theorem State.setHart_kept {r : State} {s : State} (h : ℕ) (v : HartSt) (hK : Kept r s) : Kept r (State.setHart s h v) := by
  unfold State.setHart
  repeat' first
    | with_reducible assumption
    | with_reducible exact Kept.refl _
    | exact id
    | exact tabWf_tabSet _ _
    | exact tabWf_tabDrop _ _
    | exact tabWf_filter _
    | intro _
    | exact Nat.zero_le _
    | with_reducible apply Kept.ite
    | dsimp only
    | (split <;> (try (rename_i e; replace e := congrArg Prod.fst e; dsimp only at e; subst e)))
    | (refine Kept.same (t := ?_) ?_ (by dsimp only; rfl) (by with_reducible rfl) (by with_reducible rfl) (by with_reducible rfl) (by with_reducible rfl) (by with_reducible rfl) (by with_reducible rfl) (by with_reducible rfl) (by with_reducible rfl) (by with_reducible rfl))

theorem State.updHart_kept {r : State} {s : State} (h : ℕ) (f : HartSt → HartSt) (hK : Kept r s) : Kept r (State.updHart s h f) := by
  unfold State.updHart
  repeat' first
    | with_reducible assumption
    | with_reducible exact Kept.refl _
    | exact id
    | exact tabWf_tabSet _ _
    | exact tabWf_tabDrop _ _
    | exact tabWf_filter _
    | intro _
    | exact Nat.zero_le _
    | with_reducible apply State.setHart_kept

theorem State.setX_kept {r : State} {s : State} (h : ℕ) (r0 : ℕ) (v : ℕ) (hK : Kept r s) : Kept r (State.setX s h r0 v) := by
  unfold State.setX
  repeat' first
    | with_reducible assumption
    | with_reducible exact Kept.refl _
    | exact id
    | exact tabWf_tabSet _ _
    | exact tabWf_tabDrop _ _
    | exact tabWf_filter _
    | intro _
    | exact Nat.zero_le _
    | with_reducible apply State.updHart_kept
    | with_reducible apply Kept.ite

theorem State.setTdom_kept {r : State} {s : State} (d : ℕ) (v : DomSt) (hK : Kept r s) : Kept r (State.setTdom s d v) := by
  unfold State.setTdom
  repeat' first
    | with_reducible assumption
    | with_reducible exact Kept.refl _
    | exact id
    | exact tabWf_tabSet _ _
    | exact tabWf_tabDrop _ _
    | exact tabWf_filter _
    | intro _
    | exact Nat.zero_le _
    | with_reducible apply Kept.ite
    | dsimp only
    | (split <;> (try (rename_i e; replace e := congrArg Prod.fst e; dsimp only at e; subst e)))
    | (refine Kept.same (t := ?_) ?_ (by dsimp only; rfl) (by with_reducible rfl) (by with_reducible rfl) (by with_reducible rfl) (by with_reducible rfl) (by with_reducible rfl) (by with_reducible rfl) (by with_reducible rfl) (by with_reducible rfl) (by with_reducible rfl))

theorem State.cwdLoad_kept {r : State} {s : State} (c : ℕ) (us : ℕ) (hK : Kept r s) : Kept r (State.cwdLoad s c us) := by
  unfold State.cwdLoad
  repeat' first
    | with_reducible assumption
    | with_reducible exact Kept.refl _
    | exact id
    | exact tabWf_tabSet _ _
    | exact tabWf_tabDrop _ _
    | exact tabWf_filter _
    | intro _
    | exact Nat.zero_le _
    | with_reducible apply Kept.ite
    | dsimp only
    | (split <;> (try (rename_i e; replace e := congrArg Prod.fst e; dsimp only at e; subst e)))
    | (refine Kept.same (t := ?_) ?_ (by dsimp only; rfl) (by with_reducible rfl) (by with_reducible rfl) (by with_reducible rfl) (by with_reducible rfl) (by with_reducible rfl) (by with_reducible rfl) (by with_reducible rfl) (by with_reducible rfl) (by with_reducible rfl))

theorem State.dogTicks_kept {r : State} {s : State} (n : ℕ) (hK : Kept r s) : Kept r (State.dogTicks s n) := by
  unfold State.dogTicks
  repeat' first
    | with_reducible assumption
    | with_reducible exact Kept.refl _
    | exact id
    | exact tabWf_tabSet _ _
    | exact tabWf_tabDrop _ _
    | exact tabWf_filter _
    | intro _
    | exact Nat.zero_le _
    | with_reducible apply Kept.ite
    | with_reducible apply Kept.foldl
    | with_reducible apply Kept.foldlPair
    | dsimp only
    | (split <;> (try (rename_i e; replace e := congrArg Prod.fst e; dsimp only at e; subst e)))
    | (refine Kept.same (t := ?_) ?_ (by dsimp only; rfl) (by with_reducible rfl) (by with_reducible rfl) (by with_reducible rfl) (by with_reducible rfl) (by with_reducible rfl) (by with_reducible rfl) (by with_reducible rfl) (by with_reducible rfl) (by with_reducible rfl))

- What you have to do:
Set down every entry again, exactly as written.

- Answer:
theorem State.setHart_kept {r : State} {s : State} (h : ℕ) (v : HartSt) (hK : Kept r s) : Kept r (State.setHart s h v) := by
  unfold State.setHart
  repeat' first
    | with_reducible assumption
    | with_reducible exact Kept.refl _
    | exact id
    | exact tabWf_tabSet _ _
    | exact tabWf_tabDrop _ _
    | exact tabWf_filter _
    | intro _
    | exact Nat.zero_le _
    | with_reducible apply Kept.ite
    | dsimp only
    | (split <;> (try (rename_i e; replace e := congrArg Prod.fst e; dsimp only at e; subst e)))
    | (refine Kept.same (t := ?_) ?_ (by dsimp only; rfl) (by with_reducible rfl) (by with_reducible rfl) (by with_reducible rfl) (by with_reducible rfl) (by with_reducible rfl) (by with_reducible rfl) (by with_reducible rfl) (by with_reducible rfl) (by with_reducible rfl))

theorem State.updHart_kept {r : State} {s : State} (h : ℕ) (f : HartSt → HartSt) (hK : Kept r s) : Kept r (State.updHart s h f) := by
  unfold State.updHart
  repeat' first
    | with_reducible assumption
    | with_reducible exact Kept.refl _
    | exact id
    | exact tabWf_tabSet _ _
    | exact tabWf_tabDrop _ _
    | exact tabWf_filter _
    | intro _
    | exact Nat.zero_le _
    | with_reducible apply State.setHart_kept

theorem State.setX_kept {r : State} {s : State} (h : ℕ) (r0 : ℕ) (v : ℕ) (hK : Kept r s) : Kept r (State.setX s h r0 v) := by
  unfold State.setX
  repeat' first
    | with_reducible assumption
    | with_reducible exact Kept.refl _
    | exact id
    | exact tabWf_tabSet _ _
    | exact tabWf_tabDrop _ _
    | exact tabWf_filter _
    | intro _
    | exact Nat.zero_le _
    | with_reducible apply State.updHart_kept
    | with_reducible apply Kept.ite

theorem State.setTdom_kept {r : State} {s : State} (d : ℕ) (v : DomSt) (hK : Kept r s) : Kept r (State.setTdom s d v) := by
  unfold State.setTdom
  repeat' first
    | with_reducible assumption
    | with_reducible exact Kept.refl _
    | exact id
    | exact tabWf_tabSet _ _
    | exact tabWf_tabDrop _ _
    | exact tabWf_filter _
    | intro _
    | exact Nat.zero_le _
    | with_reducible apply Kept.ite
    | dsimp only
    | (split <;> (try (rename_i e; replace e := congrArg Prod.fst e; dsimp only at e; subst e)))
    | (refine Kept.same (t := ?_) ?_ (by dsimp only; rfl) (by with_reducible rfl) (by with_reducible rfl) (by with_reducible rfl) (by with_reducible rfl) (by with_reducible rfl) (by with_reducible rfl) (by with_reducible rfl) (by with_reducible rfl) (by with_reducible rfl))

theorem State.cwdLoad_kept {r : State} {s : State} (c : ℕ) (us : ℕ) (hK : Kept r s) : Kept r (State.cwdLoad s c us) := by
  unfold State.cwdLoad
  repeat' first
    | with_reducible assumption
    | with_reducible exact Kept.refl _
    | exact id
    | exact tabWf_tabSet _ _
    | exact tabWf_tabDrop _ _
    | exact tabWf_filter _
    | intro _
    | exact Nat.zero_le _
    | with_reducible apply Kept.ite
    | dsimp only
    | (split <;> (try (rename_i e; replace e := congrArg Prod.fst e; dsimp only at e; subst e)))
    | (refine Kept.same (t := ?_) ?_ (by dsimp only; rfl) (by with_reducible rfl) (by with_reducible rfl) (by with_reducible rfl) (by with_reducible rfl) (by with_reducible rfl) (by with_reducible rfl) (by with_reducible rfl) (by with_reducible rfl) (by with_reducible rfl))

theorem State.dogTicks_kept {r : State} {s : State} (n : ℕ) (hK : Kept r s) : Kept r (State.dogTicks s n) := by
  unfold State.dogTicks
  repeat' first
    | with_reducible assumption
    | with_reducible exact Kept.refl _
    | exact id
    | exact tabWf_tabSet _ _
    | exact tabWf_tabDrop _ _
    | exact tabWf_filter _
    | intro _
    | exact Nat.zero_le _
    | with_reducible apply Kept.ite
    | with_reducible apply Kept.foldl
    | with_reducible apply Kept.foldlPair
    | dsimp only
    | (split <;> (try (rename_i e; replace e := congrArg Prod.fst e; dsimp only at e; subst e)))
    | (refine Kept.same (t := ?_) ?_ (by dsimp only; rfl) (by with_reducible rfl) (by with_reducible rfl) (by with_reducible rfl) (by with_reducible rfl) (by with_reducible rfl) (by with_reducible rfl) (by with_reducible rfl) (by with_reducible rfl) (by with_reducible rfl))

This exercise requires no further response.